Pause and reframe. Before reading this post, I kindly ask you to reset your mind. Clear your head of thought – every task you believe you have to act on and any emotion you insidiously feel. Strip away your day, your life, and anything you know to be real.
Today is Wednesday, November 9th, 2017. Your mind is 1590 days or 4.34 years old. The reason I say this, even though your birth certificate says you are 25 years old, is that you have retrograde amnesia. Someday you will read this and never have remembered writing it. Perhaps one day you will read this and it will make you sad because you won’t know who you are, but I promise you, you were, and you still are, a really strong and smart person. You live to be supportive, inclusive, compassionate, and kind. This is who you are.
Remember you have life goals. You want to give people who have incredibly difficult lives hope. Why? You went to a funeral of an individual who lost hope and decided to take their own life. You understood this person very well because they were just one step ahead of you. You dipped your toes into the shoes they left behind and you thought about what you would want if you decided that enough was enough, because enough sometimes feels like too much.
This person ended up being one of the main reasons you became anchored to your life, so you are very grateful for them. You never want to see another person who sincerely seeks to bring kindness to this world feel hopeless. You never want to see anyone not live up to their greatest potential. There is a white stone somewhere to remind you. But you don’t need that white stone because you trained yourself to remember that episode, especially when you are experiencing the kind of annihilating pain that splits your brain and makes living hurt. You live in their honor, and they are not there to hold you accountable, so you do it yourself. You are really strong, and you have a lot to hope for.
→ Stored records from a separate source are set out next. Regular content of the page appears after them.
/-! ## The plan (R251) -/

/-- Address and entry count of table `i` of a plan. -/
def State.planTab (s : State) (r : ColRec) (i : Nat) : Nat × Nat :=
  (r.plan.toNat + s.mem.readLE (r.plan.toNat + 8 * i) 4, s.mem.readLE (r.plan.toNat + 8 * i + 4) 4)

/-- Entry `k` of a table whose entries have `w` bytes. -/
def State.planAt (s : State) (r : ColRec) (i w k : Nat) : Nat := s.mem.readLE ((s.planTab r i).1 + w * k) w

/-- FIRST and COUNT of a rank. -/
def State.shard (s : State) (r : ColRec) (o : Nat) : Nat × Nat :=
  let v := s.planAt r 0 8 o
  (bitsOf v 0 32, bitsOf v 32 32)

/-- The station of a rank. -/
def State.member (s : State) (r : ColRec) (o : Nat) : Nat := s.planAt r 1 4 o % 2 ^ 24

/-- NEXT and EXP of an owner rank. -/
def State.mergeOf (s : State) (r : ColRec) (o : Nat) : Nat × Nat :=
  let v := s.planAt r 2 8 o
  (bitsOf v 0 24, bitsOf v 24 17)

/-- The DIST children of an owner rank. -/
def State.dist (s : State) (r : ColRec) (o : Nat) : List Nat :=
  let v := s.planAt r 3 8 o
  (List.range (bitsOf v 32 8)).map fun k => s.planAt r 4 4 (bitsOf v 0 32 + k) % 2 ^ 24

/-- Entry `k` of the MOVE table: SOFF, DRANK, DOFF, LEN. -/
def State.moveOf (s : State) (r : ColRec) (k : Nat) : Nat × Nat × Nat × Nat :=
  let v := s.planAt r 6 16 k
  (bitsOf v 0 32, bitsOf v 48 16, bitsOf v 64 32, bitsOf v 96 32)

/-- Entries of the SHARD table, one for each rank. -/
def State.ranks (s : State) (r : ColRec) : Nat := (s.planTab r 0).2

/-- The owner of a tile or granule. -/
def State.ownerOf (s : State) (r : ColRec) (t : Nat) : Nat :=
  ((List.range (s.ranks r)).find? fun o =>
    decide ((s.shard r o).1 ≤ t) && decide (t < (s.shard r o).1 + (s.shard r o).2)).getD 0

/-- XT, the contributions that this station handles in a run (R252). -/
def State.xt (s : State) (r : ColRec) : Nat :=
  (List.range (s.ranks r)).foldl (fun a o => a + (s.mergeOf r o).2 * (s.shard r o).2) 0

/-- Ranges of the plan: its header, and each table that it holds. -/
def State.planRanges (s : State) (r : ColRec) : List (Nat × Nat) :=
  (r.plan.toNat, 64) ::
    ([8, 4, 8, 8, 4, 4, 16].zipIdx.map fun x => ((s.planTab r x.2).1, x.1 * (s.planTab r x.2).2)).filter fun x => x.2 != 0

/-- The plan of a record can be read: 0, or the status of the first access to it that fails (R178, R189). An uncorrectable
header names no tables. -/
def State.planStatus (s : State) (r : ColRec) : Nat :=
  let c := r.ctx.toNat
  let head := s.rangeStatus c r.plan.toNat 64
  if head ≠ 0 then head
  else if s.badIn r.plan.toNat 64 then 0x0723
  else if (s.planRanges r).any fun x => s.badIn x.1 x.2 then 0x0723
  else (((s.planRanges r).map fun x => s.rangeStatus c x.1 x.2).find? (· != 0)).getD 0

/-! ## Ranges of a run -/

/-- Values and codes of tiles [t, t + n) at an address pair. -/
def Col.tileRanges (c : Col) (va ca t n : Nat) : List (Nat × Nat) :=
  let p := codesPerWord c.r.zmode
  let lo := t * c.tileE / p
  if n = 0 then [] else
  [(va + c.wordB * t * c.tileE, c.wordB * n * c.tileE),
   (ca + 4 * lo, 4 * (((t + n) * c.tileE - 1) / p + 1 - lo))]

/-- Ranges of memory that a run of a collective reads or writes on this station (R249, R258, R259). -/
def State.colRanges (s : State) (c : Col) : List (Nat × Nat) :=
  let r := c.r
  let own := s.shard r r.rank.toNat
  let all := ((List.range (s.ranks r)).map fun o => (s.shard r o).1 + (s.shard r o).2).foldl max 0
  let rows := c.cur.nrows
  let body :=
    if c.sums then
      (if r.stream then [] else c.tileRanges r.src.toNat r.scode.toNat 0 r.ntile.toNat) ++
      (if c.isAr then c.tileRanges r.dest.toNat r.dcode.toNat 0 r.ntile.toNat
       else c.tileRanges r.dest.toNat r.dcode.toNat own.1 own.2) ++
      [(r.runadr.toNat, 16), (r.voteadr.toNat, 1), (r.votein.toNat, 1)]
    else if c.gathers then [(r.src.toNat, 16 * own.2), (r.dest.toNat, 16 * all)]
    else if c.isA2a then
      [(r.src.toNat, rows * c.rowBytes), (r.sexp.toNat, 2 * rows), (r.runadr.toNat, 16), (r.rcnt.toNat, 4 * r.nmem.toNat),
       (r.dest.toNat, r.nmem.toNat * r.cap.toNat * c.rowBytes), (r.dtag.toNat, 4 * (r.nmem.toNat * r.cap.toNat))]
    else if c.isPerm then
      (r.scr.toNat, r.scrlen.toNat) :: (List.range (s.planTab r 6).2).flatMap fun i =>
        let m := s.moveOf r i
        [(r.src.toNat + m.1, m.2.2.2), (r.src.toNat + m.2.2.1, m.2.2.2)]
    else [(r.src.toNat, r.slen.toNat), (r.dest.toNat, if r.datumw then 4 else r.slen.toNat)]
  ((if c.isSlip then [] else s.planRanges r) ++ (r.cadr.toNat, 32) :: body).filter fun x => x.2 != 0

/-- A range has a line in an Archive slice. -/
def usesSlice (n : Nat) (x : Nat × Nat) : Bool := ((linesOf x.1 x.2).take 64).any fun a => sliceOf a == n

/-- A range has a byte in an HBM stack. -/
def usesStack (h : Nat) (x : Nat × Nat) : Bool :=
  decide (x.1 < 0x018000000000) && decide (x.1 / 2 ^ 37 ≤ h) && decide (h ≤ (x.1 + x.2 - 1) / 2 ^ 37)

/-! ## Notices of a failure (R260) -/

/-- The stations to which a station where a run fails sends a failure notice (R260): those that its plan names, and, of a
kind that distributes, the owner of every shard, whose DIST tree reaches this station (log entry 109). A plan that cannot
be read names none. -/
def State.failTargets (s : State) (c : Col) : List Nat :=
  let r := c.r
  let own := r.rank.toNat
  let tree := (if r.sparent = 0xFFFFFF then [] else [r.sparent.toNat]) ++ c.schild
  let list :=
    if c.isSlip then tree
    else if s.planStatus r ≠ 0 then (if c.sums then tree else [])
    else if c.isA2a || c.isPerm then (List.range (s.planTab r 1).2).map fun o => s.member r o
    else
      (if c.sums then ((List.range (s.ranks r)).filter (· != own)).map (fun o => (s.mergeOf r o).1) ++ tree else []) ++
      (if c.isAr || c.gathers then
        (List.range (s.ranks r)).flatMap fun o =>
          (if (s.shard r o).2 = 0 then [] else [s.member r o]) ++ s.dist r o
       else [])
  (list.filter (· != s.station)).eraseDups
Remember it is okay that you are not the default person who is “living-centric”. You are not suicidal, but you do not believe in living just to live, nor do you have the desire to live a very long life. You already died, that time when your head hit on something, probably pavement and all the “blood was everywhere”, and everything you were was gone. You already grieved that version of yourself and you let her go. You do not have a real past. You only have reminders and flashbacks of memories that haunt you relentlessly day to day. Sleep is terrifying because closing your eyes means scenes from a lifetime you don’t understand.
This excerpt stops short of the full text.